▶ _To do_: The data below holds a line containing "R178, R180) -/" and a line containing "assignment alone. -/"; please quote exactly those two lines and every line between them, and nothing else.

▶ _Given information_:
━━━━━━━━━━
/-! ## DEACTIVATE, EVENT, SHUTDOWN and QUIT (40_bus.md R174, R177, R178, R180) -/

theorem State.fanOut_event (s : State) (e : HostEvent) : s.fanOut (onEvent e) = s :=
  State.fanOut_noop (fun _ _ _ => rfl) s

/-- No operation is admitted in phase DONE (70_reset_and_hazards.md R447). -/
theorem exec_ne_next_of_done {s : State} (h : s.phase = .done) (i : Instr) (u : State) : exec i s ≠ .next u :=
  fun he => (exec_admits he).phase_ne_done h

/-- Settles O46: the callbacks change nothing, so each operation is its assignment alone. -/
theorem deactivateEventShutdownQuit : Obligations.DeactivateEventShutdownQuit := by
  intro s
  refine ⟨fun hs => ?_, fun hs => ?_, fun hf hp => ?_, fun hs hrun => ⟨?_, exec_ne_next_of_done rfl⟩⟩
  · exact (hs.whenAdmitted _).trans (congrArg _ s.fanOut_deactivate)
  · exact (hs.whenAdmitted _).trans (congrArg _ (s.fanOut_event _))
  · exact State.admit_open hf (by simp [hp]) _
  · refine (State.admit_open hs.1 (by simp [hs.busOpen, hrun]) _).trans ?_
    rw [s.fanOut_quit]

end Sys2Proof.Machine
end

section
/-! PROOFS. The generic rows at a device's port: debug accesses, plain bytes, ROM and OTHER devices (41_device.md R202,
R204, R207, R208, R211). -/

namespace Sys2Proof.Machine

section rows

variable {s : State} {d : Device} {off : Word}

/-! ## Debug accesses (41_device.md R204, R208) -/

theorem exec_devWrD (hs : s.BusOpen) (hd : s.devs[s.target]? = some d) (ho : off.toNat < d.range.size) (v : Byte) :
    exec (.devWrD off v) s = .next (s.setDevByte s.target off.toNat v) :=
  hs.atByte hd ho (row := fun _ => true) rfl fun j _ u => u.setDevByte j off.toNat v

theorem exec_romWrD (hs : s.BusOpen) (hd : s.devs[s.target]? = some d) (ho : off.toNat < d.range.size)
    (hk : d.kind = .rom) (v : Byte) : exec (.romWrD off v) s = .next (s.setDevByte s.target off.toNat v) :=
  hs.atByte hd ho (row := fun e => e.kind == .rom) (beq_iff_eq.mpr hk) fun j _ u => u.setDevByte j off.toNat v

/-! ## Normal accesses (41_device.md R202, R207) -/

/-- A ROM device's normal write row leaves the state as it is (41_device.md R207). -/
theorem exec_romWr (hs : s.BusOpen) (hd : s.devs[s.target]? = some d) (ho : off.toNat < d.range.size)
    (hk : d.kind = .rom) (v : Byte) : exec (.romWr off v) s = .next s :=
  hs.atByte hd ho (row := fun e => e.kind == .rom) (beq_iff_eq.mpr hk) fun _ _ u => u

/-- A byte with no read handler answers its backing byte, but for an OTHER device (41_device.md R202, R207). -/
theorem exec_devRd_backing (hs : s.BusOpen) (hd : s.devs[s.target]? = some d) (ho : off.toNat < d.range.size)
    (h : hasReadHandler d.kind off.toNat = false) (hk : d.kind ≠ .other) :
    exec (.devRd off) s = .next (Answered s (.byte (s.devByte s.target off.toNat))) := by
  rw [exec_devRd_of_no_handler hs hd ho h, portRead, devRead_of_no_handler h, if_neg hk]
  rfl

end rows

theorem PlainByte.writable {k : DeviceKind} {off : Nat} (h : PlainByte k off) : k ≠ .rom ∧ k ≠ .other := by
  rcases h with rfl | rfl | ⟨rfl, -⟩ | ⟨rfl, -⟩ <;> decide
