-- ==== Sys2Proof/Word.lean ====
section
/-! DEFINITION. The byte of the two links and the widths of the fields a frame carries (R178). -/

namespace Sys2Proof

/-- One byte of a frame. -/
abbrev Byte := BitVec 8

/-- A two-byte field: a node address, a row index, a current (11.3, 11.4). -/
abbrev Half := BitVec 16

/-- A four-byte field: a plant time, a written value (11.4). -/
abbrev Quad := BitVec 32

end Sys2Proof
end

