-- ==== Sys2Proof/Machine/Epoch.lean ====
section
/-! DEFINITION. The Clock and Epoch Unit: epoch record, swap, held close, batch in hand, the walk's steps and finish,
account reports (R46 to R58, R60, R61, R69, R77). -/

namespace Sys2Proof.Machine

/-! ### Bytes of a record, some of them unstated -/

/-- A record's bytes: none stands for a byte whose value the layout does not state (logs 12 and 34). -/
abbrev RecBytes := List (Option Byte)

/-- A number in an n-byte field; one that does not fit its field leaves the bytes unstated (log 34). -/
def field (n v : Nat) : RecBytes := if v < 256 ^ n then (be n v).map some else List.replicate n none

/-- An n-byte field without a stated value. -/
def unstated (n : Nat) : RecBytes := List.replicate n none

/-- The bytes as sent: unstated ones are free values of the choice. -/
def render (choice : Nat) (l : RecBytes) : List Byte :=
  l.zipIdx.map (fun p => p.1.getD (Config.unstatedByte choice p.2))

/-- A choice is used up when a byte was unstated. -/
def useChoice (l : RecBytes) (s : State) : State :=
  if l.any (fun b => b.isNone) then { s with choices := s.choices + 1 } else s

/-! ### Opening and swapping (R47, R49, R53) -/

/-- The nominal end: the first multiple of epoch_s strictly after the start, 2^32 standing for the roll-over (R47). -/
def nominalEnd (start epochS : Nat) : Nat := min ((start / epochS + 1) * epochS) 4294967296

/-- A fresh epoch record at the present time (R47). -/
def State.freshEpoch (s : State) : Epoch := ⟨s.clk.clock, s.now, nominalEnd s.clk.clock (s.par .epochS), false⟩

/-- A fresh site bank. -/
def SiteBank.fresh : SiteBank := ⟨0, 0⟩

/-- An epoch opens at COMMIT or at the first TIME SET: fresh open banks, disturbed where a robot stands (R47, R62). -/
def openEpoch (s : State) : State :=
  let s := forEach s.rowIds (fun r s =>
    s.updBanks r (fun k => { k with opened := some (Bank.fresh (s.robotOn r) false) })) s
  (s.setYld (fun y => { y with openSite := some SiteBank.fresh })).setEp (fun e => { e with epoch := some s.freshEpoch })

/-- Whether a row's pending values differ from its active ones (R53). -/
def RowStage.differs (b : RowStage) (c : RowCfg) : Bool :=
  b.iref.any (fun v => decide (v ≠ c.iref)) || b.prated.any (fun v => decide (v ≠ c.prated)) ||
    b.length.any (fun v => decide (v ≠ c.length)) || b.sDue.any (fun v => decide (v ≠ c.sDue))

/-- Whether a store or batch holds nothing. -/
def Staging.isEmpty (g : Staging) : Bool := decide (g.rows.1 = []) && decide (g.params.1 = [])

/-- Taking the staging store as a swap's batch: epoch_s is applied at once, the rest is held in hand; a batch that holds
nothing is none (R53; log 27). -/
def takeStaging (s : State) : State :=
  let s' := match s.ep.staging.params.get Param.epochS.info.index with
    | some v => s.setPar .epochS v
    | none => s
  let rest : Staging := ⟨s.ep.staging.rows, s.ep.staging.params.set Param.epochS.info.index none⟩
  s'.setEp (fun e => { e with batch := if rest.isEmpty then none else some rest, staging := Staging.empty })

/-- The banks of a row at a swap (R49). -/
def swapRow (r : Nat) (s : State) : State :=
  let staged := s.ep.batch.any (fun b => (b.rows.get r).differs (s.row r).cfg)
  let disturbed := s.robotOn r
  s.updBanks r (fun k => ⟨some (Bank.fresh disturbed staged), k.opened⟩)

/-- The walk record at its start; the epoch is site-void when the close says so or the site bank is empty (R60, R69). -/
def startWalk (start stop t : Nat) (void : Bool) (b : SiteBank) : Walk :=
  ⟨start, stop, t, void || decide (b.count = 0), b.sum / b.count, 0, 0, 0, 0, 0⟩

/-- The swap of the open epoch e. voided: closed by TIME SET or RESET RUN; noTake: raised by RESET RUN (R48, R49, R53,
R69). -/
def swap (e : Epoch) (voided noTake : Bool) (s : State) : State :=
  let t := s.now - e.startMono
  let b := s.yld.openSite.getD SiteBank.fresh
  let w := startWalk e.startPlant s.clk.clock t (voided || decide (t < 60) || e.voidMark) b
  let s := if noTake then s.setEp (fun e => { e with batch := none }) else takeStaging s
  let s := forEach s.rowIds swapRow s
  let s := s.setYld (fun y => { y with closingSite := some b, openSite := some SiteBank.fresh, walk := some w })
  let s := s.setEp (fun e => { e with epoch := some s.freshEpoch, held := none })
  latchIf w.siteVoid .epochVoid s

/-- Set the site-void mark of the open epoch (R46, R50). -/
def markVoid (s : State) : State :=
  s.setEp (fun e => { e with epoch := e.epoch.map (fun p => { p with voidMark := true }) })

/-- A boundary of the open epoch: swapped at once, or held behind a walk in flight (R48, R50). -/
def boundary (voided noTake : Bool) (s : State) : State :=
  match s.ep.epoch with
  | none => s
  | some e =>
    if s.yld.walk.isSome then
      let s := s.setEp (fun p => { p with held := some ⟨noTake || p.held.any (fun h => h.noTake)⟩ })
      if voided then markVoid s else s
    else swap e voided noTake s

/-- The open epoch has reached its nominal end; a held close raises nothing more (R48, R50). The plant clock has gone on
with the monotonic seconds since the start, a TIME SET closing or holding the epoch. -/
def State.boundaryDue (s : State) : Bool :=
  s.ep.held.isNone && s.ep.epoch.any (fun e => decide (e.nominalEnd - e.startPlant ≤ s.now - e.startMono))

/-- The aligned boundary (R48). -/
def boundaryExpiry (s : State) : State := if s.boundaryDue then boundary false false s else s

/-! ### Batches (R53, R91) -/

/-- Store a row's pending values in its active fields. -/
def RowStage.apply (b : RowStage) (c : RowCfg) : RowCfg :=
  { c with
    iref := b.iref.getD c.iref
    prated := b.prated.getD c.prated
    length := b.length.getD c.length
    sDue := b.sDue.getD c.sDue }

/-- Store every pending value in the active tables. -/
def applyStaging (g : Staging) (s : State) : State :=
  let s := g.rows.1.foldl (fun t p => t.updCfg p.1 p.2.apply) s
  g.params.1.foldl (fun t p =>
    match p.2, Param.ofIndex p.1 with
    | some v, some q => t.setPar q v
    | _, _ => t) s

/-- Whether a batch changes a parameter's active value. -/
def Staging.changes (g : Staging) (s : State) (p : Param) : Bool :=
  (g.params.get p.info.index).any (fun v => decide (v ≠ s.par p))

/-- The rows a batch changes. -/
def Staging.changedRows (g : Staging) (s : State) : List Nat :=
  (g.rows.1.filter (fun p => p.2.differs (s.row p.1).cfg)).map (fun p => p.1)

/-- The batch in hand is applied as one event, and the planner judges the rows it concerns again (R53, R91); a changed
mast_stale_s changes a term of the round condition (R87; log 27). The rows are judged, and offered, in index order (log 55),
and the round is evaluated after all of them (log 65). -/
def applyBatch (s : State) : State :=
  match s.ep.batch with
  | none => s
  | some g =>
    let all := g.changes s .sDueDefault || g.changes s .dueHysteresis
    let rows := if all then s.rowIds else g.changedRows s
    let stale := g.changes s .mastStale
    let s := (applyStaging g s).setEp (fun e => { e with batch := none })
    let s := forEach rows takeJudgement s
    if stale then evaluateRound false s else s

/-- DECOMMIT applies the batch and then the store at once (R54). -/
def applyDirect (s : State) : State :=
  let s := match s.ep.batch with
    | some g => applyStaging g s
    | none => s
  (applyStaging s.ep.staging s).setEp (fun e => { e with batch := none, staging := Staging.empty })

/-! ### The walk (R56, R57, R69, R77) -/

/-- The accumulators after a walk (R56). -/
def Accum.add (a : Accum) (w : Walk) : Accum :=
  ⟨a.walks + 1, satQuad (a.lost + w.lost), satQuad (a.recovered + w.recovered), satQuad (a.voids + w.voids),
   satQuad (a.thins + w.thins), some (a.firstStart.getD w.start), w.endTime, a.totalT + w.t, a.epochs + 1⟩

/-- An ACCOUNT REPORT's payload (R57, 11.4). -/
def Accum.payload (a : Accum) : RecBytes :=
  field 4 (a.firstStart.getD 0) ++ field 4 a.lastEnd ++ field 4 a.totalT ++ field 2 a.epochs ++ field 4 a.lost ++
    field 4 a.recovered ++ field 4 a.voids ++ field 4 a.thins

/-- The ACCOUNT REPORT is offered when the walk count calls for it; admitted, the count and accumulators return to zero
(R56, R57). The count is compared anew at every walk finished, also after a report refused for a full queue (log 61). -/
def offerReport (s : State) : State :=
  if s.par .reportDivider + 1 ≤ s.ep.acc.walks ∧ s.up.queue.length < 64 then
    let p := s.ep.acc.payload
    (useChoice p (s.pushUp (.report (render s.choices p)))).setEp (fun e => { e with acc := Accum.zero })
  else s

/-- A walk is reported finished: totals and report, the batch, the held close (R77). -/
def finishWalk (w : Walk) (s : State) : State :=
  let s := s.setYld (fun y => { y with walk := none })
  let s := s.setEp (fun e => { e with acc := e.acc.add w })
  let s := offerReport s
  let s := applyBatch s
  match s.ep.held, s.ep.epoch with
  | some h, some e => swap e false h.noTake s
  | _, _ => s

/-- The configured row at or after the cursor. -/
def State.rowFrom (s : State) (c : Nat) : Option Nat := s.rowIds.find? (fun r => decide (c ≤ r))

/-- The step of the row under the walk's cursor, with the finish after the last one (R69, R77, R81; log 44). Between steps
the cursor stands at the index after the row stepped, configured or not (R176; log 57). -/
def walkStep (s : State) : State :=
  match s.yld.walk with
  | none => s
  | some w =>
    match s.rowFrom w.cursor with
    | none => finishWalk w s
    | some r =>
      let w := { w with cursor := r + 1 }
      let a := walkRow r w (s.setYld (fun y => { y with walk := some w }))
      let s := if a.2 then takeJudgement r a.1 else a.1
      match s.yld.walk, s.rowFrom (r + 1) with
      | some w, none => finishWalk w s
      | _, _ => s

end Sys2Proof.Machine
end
━━━━━━━━━━
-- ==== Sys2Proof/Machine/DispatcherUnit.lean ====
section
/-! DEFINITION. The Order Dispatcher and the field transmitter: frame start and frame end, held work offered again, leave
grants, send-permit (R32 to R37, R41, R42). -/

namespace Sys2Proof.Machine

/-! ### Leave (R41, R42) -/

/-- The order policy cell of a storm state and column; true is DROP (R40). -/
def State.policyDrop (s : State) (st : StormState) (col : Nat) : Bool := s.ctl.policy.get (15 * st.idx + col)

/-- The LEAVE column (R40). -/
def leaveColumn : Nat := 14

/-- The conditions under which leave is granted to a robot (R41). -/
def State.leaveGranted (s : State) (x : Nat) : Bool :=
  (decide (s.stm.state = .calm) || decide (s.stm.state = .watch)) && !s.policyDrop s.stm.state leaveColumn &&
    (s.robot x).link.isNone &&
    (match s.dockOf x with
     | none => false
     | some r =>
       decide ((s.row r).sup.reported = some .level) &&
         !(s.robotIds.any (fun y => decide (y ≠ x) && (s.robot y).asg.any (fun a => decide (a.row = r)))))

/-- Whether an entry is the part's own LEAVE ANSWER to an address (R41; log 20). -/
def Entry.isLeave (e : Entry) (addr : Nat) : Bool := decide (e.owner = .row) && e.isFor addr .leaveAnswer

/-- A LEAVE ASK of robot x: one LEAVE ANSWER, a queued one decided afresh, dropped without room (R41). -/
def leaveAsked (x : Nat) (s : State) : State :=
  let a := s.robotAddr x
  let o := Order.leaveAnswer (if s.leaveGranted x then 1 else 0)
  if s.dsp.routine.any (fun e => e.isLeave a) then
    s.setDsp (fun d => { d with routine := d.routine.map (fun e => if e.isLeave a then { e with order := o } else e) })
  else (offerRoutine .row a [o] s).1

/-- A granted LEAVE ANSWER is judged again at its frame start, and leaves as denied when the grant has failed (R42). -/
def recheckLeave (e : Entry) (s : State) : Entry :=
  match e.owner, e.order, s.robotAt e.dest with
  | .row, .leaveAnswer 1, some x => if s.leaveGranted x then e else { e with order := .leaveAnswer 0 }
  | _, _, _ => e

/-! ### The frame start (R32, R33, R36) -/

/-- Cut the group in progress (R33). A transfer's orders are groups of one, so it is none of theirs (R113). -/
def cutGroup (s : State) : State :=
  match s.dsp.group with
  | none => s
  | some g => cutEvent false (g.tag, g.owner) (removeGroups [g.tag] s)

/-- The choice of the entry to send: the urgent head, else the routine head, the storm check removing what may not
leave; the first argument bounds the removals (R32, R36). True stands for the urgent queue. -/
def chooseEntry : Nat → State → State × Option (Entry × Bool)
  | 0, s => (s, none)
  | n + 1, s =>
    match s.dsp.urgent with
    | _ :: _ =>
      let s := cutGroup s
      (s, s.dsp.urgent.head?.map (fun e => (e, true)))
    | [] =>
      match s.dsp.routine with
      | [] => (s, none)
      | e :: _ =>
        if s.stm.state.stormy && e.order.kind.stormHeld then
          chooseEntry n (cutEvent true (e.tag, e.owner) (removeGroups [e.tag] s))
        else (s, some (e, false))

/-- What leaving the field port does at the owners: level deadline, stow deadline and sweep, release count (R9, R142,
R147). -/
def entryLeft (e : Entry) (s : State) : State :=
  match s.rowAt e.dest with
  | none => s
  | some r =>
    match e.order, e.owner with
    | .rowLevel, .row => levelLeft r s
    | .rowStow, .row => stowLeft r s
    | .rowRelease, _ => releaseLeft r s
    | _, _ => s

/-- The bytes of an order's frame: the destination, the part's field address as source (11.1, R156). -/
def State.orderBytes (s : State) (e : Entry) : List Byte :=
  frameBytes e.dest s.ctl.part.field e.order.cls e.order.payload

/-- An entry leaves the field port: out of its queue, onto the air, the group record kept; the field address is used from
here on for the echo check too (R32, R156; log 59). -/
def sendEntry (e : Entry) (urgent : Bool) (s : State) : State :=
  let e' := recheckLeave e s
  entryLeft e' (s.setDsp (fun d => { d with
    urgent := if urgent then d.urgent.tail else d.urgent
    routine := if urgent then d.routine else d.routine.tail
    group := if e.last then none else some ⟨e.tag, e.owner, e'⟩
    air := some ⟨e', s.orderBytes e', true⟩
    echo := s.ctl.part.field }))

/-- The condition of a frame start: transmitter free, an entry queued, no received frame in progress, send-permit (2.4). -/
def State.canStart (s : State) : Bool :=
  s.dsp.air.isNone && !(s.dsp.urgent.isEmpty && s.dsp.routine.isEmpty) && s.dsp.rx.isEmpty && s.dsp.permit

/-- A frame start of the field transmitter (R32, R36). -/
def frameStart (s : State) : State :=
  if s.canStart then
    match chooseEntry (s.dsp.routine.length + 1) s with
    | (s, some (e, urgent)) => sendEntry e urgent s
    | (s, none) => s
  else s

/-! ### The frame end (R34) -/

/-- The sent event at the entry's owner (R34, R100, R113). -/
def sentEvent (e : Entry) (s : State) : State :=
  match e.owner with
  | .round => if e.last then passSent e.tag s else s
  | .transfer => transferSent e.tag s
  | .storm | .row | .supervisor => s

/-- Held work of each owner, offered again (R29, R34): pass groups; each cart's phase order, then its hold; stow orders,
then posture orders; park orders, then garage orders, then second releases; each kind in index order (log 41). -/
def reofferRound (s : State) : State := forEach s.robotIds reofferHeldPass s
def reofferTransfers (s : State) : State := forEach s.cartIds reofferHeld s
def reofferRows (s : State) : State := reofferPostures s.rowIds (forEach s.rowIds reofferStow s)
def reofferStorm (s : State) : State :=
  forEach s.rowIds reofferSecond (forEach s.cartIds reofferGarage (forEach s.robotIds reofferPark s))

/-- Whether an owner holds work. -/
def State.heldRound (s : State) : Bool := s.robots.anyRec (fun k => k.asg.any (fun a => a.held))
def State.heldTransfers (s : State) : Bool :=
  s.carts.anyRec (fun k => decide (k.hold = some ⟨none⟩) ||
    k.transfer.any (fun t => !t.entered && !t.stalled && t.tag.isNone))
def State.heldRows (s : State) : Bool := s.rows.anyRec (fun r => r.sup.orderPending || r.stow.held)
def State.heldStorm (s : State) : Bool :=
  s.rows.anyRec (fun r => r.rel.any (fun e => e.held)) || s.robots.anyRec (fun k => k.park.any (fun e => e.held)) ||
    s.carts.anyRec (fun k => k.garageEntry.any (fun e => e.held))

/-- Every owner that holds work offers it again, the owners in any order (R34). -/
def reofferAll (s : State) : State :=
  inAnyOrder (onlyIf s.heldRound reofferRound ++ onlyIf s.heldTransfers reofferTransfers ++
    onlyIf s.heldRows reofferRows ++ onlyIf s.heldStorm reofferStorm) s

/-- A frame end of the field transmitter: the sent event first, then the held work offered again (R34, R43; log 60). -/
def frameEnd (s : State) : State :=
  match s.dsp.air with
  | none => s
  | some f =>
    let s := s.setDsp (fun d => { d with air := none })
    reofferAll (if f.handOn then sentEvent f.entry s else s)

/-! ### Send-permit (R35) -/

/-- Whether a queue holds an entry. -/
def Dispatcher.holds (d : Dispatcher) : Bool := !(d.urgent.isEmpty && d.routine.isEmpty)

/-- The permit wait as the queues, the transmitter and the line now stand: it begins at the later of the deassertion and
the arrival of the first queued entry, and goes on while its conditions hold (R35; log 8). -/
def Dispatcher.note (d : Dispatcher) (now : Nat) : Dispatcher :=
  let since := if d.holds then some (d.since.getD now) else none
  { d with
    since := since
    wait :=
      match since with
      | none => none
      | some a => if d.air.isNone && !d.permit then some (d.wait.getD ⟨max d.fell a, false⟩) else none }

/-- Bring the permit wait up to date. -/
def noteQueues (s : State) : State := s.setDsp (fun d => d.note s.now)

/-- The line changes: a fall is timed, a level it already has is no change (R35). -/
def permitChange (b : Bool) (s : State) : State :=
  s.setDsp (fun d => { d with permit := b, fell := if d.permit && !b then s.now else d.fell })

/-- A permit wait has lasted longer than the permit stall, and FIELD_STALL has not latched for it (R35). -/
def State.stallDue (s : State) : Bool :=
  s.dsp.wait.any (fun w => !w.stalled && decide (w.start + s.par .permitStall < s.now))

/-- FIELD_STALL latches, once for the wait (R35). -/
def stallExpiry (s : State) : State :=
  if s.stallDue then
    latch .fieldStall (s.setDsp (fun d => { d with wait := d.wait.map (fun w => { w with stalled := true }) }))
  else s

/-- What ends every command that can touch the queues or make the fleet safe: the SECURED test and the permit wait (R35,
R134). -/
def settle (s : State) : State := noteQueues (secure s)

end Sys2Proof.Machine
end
━━━━━━━━━━
▶ _Problem solution_:
/-! ## DEACTIVATE, EVENT, SHUTDOWN and QUIT (40_bus.md R174, R177, R178, R180) -/

theorem State.fanOut_event (s : State) (e : HostEvent) : s.fanOut (onEvent e) = s :=
  State.fanOut_noop (fun _ _ _ => rfl) s

/-- No operation is admitted in phase DONE (70_reset_and_hazards.md R447). -/
theorem exec_ne_next_of_done {s : State} (h : s.phase = .done) (i : Instr) (u : State) : exec i s ≠ .next u :=
  fun he => (exec_admits he).phase_ne_done h

/-- Settles O46: the callbacks change nothing, so each operation is its assignment alone. -/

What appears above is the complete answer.